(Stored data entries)
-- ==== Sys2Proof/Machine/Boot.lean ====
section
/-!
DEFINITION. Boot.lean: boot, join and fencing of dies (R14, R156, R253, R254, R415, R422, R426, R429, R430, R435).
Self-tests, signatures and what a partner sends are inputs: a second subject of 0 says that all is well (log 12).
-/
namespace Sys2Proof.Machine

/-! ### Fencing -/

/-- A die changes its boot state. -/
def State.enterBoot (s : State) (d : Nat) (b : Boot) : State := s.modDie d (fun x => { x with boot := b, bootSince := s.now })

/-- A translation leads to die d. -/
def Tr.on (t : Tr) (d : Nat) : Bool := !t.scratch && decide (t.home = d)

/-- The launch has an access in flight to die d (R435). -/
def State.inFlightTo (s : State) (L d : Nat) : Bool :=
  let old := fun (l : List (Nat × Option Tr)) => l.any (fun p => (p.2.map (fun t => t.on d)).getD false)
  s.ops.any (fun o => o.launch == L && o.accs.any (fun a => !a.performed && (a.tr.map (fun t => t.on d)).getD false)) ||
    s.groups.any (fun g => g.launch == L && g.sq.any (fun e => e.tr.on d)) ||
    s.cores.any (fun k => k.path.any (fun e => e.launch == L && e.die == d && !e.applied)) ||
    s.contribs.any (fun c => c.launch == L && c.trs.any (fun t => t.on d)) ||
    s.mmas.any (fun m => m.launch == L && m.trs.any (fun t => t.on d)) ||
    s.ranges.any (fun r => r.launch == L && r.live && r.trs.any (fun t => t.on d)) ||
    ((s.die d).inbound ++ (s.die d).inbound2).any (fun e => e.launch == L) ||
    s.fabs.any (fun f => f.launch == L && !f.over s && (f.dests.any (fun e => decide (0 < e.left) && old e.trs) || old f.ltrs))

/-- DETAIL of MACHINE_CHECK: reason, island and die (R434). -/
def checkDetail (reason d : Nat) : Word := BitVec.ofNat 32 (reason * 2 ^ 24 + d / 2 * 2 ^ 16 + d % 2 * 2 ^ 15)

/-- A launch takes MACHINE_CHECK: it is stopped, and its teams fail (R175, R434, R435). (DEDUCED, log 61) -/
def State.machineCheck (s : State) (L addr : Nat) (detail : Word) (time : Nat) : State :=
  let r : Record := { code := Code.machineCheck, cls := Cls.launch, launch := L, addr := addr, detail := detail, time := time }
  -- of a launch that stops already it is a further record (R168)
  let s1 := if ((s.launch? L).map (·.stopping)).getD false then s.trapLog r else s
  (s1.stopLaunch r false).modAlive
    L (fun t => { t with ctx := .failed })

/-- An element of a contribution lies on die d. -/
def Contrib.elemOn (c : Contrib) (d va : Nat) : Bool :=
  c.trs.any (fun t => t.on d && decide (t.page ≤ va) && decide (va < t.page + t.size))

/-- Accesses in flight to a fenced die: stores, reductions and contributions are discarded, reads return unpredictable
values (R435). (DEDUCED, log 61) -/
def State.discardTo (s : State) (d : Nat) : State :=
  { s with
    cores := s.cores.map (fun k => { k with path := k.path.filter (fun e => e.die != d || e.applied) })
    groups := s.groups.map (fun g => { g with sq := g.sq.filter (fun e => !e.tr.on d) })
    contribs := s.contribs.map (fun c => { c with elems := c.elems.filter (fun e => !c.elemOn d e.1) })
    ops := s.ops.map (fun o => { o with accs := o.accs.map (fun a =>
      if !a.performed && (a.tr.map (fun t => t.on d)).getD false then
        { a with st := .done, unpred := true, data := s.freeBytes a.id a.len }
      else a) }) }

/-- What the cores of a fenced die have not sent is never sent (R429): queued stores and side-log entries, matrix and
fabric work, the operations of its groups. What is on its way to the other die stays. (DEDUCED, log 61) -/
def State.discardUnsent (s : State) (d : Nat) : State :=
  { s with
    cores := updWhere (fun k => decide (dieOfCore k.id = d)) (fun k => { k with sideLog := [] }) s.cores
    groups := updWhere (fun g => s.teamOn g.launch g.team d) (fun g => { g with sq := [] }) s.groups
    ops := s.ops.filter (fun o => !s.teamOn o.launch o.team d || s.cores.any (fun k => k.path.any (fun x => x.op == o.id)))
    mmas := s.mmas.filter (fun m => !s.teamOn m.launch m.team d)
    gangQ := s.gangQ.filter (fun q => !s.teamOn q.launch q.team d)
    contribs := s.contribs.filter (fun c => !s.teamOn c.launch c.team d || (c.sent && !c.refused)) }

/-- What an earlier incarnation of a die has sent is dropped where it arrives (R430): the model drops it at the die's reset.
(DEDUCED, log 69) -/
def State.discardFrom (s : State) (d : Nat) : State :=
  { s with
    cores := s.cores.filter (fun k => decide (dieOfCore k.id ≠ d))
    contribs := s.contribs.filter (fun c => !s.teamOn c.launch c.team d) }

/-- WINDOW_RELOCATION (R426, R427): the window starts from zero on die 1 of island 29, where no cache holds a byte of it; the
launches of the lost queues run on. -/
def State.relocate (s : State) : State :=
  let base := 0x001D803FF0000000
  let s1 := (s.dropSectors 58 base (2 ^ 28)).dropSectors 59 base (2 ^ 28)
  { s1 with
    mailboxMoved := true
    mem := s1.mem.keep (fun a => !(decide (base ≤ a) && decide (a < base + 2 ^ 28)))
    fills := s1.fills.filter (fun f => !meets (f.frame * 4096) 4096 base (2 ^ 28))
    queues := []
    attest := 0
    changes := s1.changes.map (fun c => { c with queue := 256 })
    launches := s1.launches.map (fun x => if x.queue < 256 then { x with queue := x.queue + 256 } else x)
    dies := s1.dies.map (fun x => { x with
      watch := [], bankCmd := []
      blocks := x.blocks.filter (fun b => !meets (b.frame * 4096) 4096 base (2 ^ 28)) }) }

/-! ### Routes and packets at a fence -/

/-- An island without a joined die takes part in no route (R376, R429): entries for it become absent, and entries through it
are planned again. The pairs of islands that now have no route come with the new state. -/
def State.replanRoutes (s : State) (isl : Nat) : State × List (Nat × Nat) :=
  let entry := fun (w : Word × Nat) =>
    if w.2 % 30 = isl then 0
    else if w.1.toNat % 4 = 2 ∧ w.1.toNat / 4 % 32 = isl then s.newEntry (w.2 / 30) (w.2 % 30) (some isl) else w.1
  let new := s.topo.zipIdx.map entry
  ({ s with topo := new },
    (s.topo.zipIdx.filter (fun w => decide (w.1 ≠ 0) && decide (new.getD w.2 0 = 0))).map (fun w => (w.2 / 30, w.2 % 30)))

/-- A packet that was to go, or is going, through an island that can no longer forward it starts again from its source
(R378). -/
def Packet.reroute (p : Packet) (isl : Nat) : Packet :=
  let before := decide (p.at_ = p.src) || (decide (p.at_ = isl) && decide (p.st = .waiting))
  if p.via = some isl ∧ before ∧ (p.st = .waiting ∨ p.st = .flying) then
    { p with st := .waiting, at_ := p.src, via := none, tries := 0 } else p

EXERCISE PROMPT | Out of the preceding entries, pull every line containing the string "applied".

ANSWER TO THIS EXERCISE |
    s.cores.any (fun k => k.path.any (fun e => e.launch == L && e.die == d && !e.applied)) ||
    cores := s.cores.map (fun k => { k with path := k.path.filter (fun e => e.die != d || e.applied) })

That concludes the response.